Could you retype every record below exactly as it appears?

• **DATA UNDER STUDY**:
________________________________________

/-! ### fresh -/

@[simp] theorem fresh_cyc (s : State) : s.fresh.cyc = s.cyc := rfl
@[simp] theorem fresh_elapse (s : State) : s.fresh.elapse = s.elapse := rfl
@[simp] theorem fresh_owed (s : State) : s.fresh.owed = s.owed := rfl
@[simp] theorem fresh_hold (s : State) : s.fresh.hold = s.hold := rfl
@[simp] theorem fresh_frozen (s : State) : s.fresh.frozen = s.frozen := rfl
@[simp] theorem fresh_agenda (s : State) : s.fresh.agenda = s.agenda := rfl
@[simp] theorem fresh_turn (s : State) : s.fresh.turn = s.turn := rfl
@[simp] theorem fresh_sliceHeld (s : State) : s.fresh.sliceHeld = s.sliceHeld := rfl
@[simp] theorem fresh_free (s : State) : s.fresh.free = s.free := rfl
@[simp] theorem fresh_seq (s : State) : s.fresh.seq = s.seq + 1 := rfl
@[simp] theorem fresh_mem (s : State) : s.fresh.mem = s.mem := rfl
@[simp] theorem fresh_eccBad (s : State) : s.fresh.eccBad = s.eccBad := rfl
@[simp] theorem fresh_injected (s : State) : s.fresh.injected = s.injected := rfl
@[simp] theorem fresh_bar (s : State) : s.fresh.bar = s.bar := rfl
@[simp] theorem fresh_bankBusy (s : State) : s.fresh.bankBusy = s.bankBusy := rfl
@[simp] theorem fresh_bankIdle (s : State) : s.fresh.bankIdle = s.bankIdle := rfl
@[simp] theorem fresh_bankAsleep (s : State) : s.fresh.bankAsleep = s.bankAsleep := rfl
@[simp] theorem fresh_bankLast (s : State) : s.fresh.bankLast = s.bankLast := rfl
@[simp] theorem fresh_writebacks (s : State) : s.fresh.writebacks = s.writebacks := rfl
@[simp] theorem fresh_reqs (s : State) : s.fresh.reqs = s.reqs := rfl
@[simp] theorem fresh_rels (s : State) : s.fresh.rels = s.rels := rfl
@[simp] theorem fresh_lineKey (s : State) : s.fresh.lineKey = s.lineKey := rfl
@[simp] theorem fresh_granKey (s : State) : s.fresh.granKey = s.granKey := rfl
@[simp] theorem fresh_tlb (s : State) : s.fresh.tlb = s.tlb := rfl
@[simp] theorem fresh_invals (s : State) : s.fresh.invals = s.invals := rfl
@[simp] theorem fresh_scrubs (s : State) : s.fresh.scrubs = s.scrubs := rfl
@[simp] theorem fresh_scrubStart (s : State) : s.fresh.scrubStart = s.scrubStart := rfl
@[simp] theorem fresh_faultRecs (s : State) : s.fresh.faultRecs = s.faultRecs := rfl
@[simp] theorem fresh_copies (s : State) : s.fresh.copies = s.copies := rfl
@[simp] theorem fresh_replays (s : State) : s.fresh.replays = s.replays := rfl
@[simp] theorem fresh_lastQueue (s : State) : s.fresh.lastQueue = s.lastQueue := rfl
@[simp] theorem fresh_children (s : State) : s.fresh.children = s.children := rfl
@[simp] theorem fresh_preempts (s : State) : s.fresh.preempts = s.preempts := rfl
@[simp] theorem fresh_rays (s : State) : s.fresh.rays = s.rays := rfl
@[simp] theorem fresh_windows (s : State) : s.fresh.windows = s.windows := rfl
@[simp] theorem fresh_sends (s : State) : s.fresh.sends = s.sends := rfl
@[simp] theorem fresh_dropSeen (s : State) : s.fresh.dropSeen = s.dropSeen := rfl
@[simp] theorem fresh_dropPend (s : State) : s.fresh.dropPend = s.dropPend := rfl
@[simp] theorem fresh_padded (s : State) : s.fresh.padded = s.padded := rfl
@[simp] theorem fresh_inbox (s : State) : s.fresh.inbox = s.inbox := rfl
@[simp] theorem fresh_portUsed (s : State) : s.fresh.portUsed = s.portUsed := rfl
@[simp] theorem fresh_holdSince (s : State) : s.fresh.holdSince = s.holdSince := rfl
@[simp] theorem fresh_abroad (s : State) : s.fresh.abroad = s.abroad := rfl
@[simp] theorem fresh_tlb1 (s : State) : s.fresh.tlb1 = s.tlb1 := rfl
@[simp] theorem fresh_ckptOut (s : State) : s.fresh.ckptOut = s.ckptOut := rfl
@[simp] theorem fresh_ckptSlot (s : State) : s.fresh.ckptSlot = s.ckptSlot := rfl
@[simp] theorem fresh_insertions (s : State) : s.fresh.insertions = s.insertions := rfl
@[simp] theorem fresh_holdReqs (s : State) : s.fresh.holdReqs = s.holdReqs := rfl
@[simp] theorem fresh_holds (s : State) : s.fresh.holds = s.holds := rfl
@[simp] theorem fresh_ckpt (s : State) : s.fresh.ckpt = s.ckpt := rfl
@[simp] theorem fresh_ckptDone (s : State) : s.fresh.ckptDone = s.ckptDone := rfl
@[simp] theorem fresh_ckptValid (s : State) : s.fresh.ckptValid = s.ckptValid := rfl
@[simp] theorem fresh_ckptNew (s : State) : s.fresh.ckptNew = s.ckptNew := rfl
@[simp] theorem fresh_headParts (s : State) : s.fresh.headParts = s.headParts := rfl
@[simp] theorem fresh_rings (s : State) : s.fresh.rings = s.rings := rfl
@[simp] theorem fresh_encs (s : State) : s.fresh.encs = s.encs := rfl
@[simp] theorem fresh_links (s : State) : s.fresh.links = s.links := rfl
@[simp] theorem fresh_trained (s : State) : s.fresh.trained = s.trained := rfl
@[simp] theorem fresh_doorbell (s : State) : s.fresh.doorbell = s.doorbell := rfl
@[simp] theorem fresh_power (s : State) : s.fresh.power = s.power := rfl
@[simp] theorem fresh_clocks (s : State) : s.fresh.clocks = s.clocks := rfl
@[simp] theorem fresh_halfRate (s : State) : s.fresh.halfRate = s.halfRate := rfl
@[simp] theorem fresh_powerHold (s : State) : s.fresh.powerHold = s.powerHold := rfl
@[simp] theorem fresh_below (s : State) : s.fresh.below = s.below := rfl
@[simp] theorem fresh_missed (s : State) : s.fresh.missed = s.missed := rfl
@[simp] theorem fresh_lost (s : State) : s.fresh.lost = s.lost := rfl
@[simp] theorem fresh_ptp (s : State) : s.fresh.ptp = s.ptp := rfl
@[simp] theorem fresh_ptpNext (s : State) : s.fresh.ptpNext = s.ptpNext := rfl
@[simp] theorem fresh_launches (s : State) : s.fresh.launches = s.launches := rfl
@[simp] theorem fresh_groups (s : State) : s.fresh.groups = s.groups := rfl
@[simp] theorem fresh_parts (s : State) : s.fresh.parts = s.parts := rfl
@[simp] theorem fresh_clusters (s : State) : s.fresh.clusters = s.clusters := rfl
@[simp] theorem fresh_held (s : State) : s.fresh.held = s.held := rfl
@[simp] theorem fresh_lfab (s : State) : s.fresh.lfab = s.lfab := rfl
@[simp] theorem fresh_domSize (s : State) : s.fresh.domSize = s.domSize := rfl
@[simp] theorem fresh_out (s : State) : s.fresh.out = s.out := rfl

________________________________________

• **WRITTEN ANSWER**:
/-! ### fresh -/

@[simp] theorem fresh_cyc (s : State) : s.fresh.cyc = s.cyc := rfl
@[simp] theorem fresh_elapse (s : State) : s.fresh.elapse = s.elapse := rfl
@[simp] theorem fresh_owed (s : State) : s.fresh.owed = s.owed := rfl
@[simp] theorem fresh_hold (s : State) : s.fresh.hold = s.hold := rfl
@[simp] theorem fresh_frozen (s : State) : s.fresh.frozen = s.frozen := rfl
@[simp] theorem fresh_agenda (s : State) : s.fresh.agenda = s.agenda := rfl
@[simp] theorem fresh_turn (s : State) : s.fresh.turn = s.turn := rfl
@[simp] theorem fresh_sliceHeld (s : State) : s.fresh.sliceHeld = s.sliceHeld := rfl
@[simp] theorem fresh_free (s : State) : s.fresh.free = s.free := rfl
@[simp] theorem fresh_seq (s : State) : s.fresh.seq = s.seq + 1 := rfl
@[simp] theorem fresh_mem (s : State) : s.fresh.mem = s.mem := rfl
@[simp] theorem fresh_eccBad (s : State) : s.fresh.eccBad = s.eccBad := rfl
@[simp] theorem fresh_injected (s : State) : s.fresh.injected = s.injected := rfl
@[simp] theorem fresh_bar (s : State) : s.fresh.bar = s.bar := rfl
@[simp] theorem fresh_bankBusy (s : State) : s.fresh.bankBusy = s.bankBusy := rfl
@[simp] theorem fresh_bankIdle (s : State) : s.fresh.bankIdle = s.bankIdle := rfl
@[simp] theorem fresh_bankAsleep (s : State) : s.fresh.bankAsleep = s.bankAsleep := rfl
@[simp] theorem fresh_bankLast (s : State) : s.fresh.bankLast = s.bankLast := rfl
@[simp] theorem fresh_writebacks (s : State) : s.fresh.writebacks = s.writebacks := rfl
@[simp] theorem fresh_reqs (s : State) : s.fresh.reqs = s.reqs := rfl
@[simp] theorem fresh_rels (s : State) : s.fresh.rels = s.rels := rfl
@[simp] theorem fresh_lineKey (s : State) : s.fresh.lineKey = s.lineKey := rfl
@[simp] theorem fresh_granKey (s : State) : s.fresh.granKey = s.granKey := rfl
@[simp] theorem fresh_tlb (s : State) : s.fresh.tlb = s.tlb := rfl
@[simp] theorem fresh_invals (s : State) : s.fresh.invals = s.invals := rfl
@[simp] theorem fresh_scrubs (s : State) : s.fresh.scrubs = s.scrubs := rfl
@[simp] theorem fresh_scrubStart (s : State) : s.fresh.scrubStart = s.scrubStart := rfl
@[simp] theorem fresh_faultRecs (s : State) : s.fresh.faultRecs = s.faultRecs := rfl
@[simp] theorem fresh_copies (s : State) : s.fresh.copies = s.copies := rfl
@[simp] theorem fresh_replays (s : State) : s.fresh.replays = s.replays := rfl
@[simp] theorem fresh_lastQueue (s : State) : s.fresh.lastQueue = s.lastQueue := rfl
@[simp] theorem fresh_children (s : State) : s.fresh.children = s.children := rfl
@[simp] theorem fresh_preempts (s : State) : s.fresh.preempts = s.preempts := rfl
@[simp] theorem fresh_rays (s : State) : s.fresh.rays = s.rays := rfl
@[simp] theorem fresh_windows (s : State) : s.fresh.windows = s.windows := rfl
@[simp] theorem fresh_sends (s : State) : s.fresh.sends = s.sends := rfl
@[simp] theorem fresh_dropSeen (s : State) : s.fresh.dropSeen = s.dropSeen := rfl
@[simp] theorem fresh_dropPend (s : State) : s.fresh.dropPend = s.dropPend := rfl
@[simp] theorem fresh_padded (s : State) : s.fresh.padded = s.padded := rfl
@[simp] theorem fresh_inbox (s : State) : s.fresh.inbox = s.inbox := rfl
@[simp] theorem fresh_portUsed (s : State) : s.fresh.portUsed = s.portUsed := rfl
@[simp] theorem fresh_holdSince (s : State) : s.fresh.holdSince = s.holdSince := rfl
@[simp] theorem fresh_abroad (s : State) : s.fresh.abroad = s.abroad := rfl
@[simp] theorem fresh_tlb1 (s : State) : s.fresh.tlb1 = s.tlb1 := rfl
@[simp] theorem fresh_ckptOut (s : State) : s.fresh.ckptOut = s.ckptOut := rfl
@[simp] theorem fresh_ckptSlot (s : State) : s.fresh.ckptSlot = s.ckptSlot := rfl
@[simp] theorem fresh_insertions (s : State) : s.fresh.insertions = s.insertions := rfl
@[simp] theorem fresh_holdReqs (s : State) : s.fresh.holdReqs = s.holdReqs := rfl
@[simp] theorem fresh_holds (s : State) : s.fresh.holds = s.holds := rfl
@[simp] theorem fresh_ckpt (s : State) : s.fresh.ckpt = s.ckpt := rfl
@[simp] theorem fresh_ckptDone (s : State) : s.fresh.ckptDone = s.ckptDone := rfl
@[simp] theorem fresh_ckptValid (s : State) : s.fresh.ckptValid = s.ckptValid := rfl
@[simp] theorem fresh_ckptNew (s : State) : s.fresh.ckptNew = s.ckptNew := rfl
@[simp] theorem fresh_headParts (s : State) : s.fresh.headParts = s.headParts := rfl
@[simp] theorem fresh_rings (s : State) : s.fresh.rings = s.rings := rfl
@[simp] theorem fresh_encs (s : State) : s.fresh.encs = s.encs := rfl
@[simp] theorem fresh_links (s : State) : s.fresh.links = s.links := rfl
@[simp] theorem fresh_trained (s : State) : s.fresh.trained = s.trained := rfl
@[simp] theorem fresh_doorbell (s : State) : s.fresh.doorbell = s.doorbell := rfl
@[simp] theorem fresh_power (s : State) : s.fresh.power = s.power := rfl
@[simp] theorem fresh_clocks (s : State) : s.fresh.clocks = s.clocks := rfl
@[simp] theorem fresh_halfRate (s : State) : s.fresh.halfRate = s.halfRate := rfl
@[simp] theorem fresh_powerHold (s : State) : s.fresh.powerHold = s.powerHold := rfl
@[simp] theorem fresh_below (s : State) : s.fresh.below = s.below := rfl
@[simp] theorem fresh_missed (s : State) : s.fresh.missed = s.missed := rfl
@[simp] theorem fresh_lost (s : State) : s.fresh.lost = s.lost := rfl
@[simp] theorem fresh_ptp (s : State) : s.fresh.ptp = s.ptp := rfl
@[simp] theorem fresh_ptpNext (s : State) : s.fresh.ptpNext = s.ptpNext := rfl
@[simp] theorem fresh_launches (s : State) : s.fresh.launches = s.launches := rfl
@[simp] theorem fresh_groups (s : State) : s.fresh.groups = s.groups := rfl
@[simp] theorem fresh_parts (s : State) : s.fresh.parts = s.parts := rfl
@[simp] theorem fresh_clusters (s : State) : s.fresh.clusters = s.clusters := rfl
@[simp] theorem fresh_held (s : State) : s.fresh.held = s.held := rfl
@[simp] theorem fresh_lfab (s : State) : s.fresh.lfab = s.lfab := rfl
@[simp] theorem fresh_domSize (s : State) : s.fresh.domSize = s.domSize := rfl
@[simp] theorem fresh_out (s : State) : s.fresh.out = s.out := rfl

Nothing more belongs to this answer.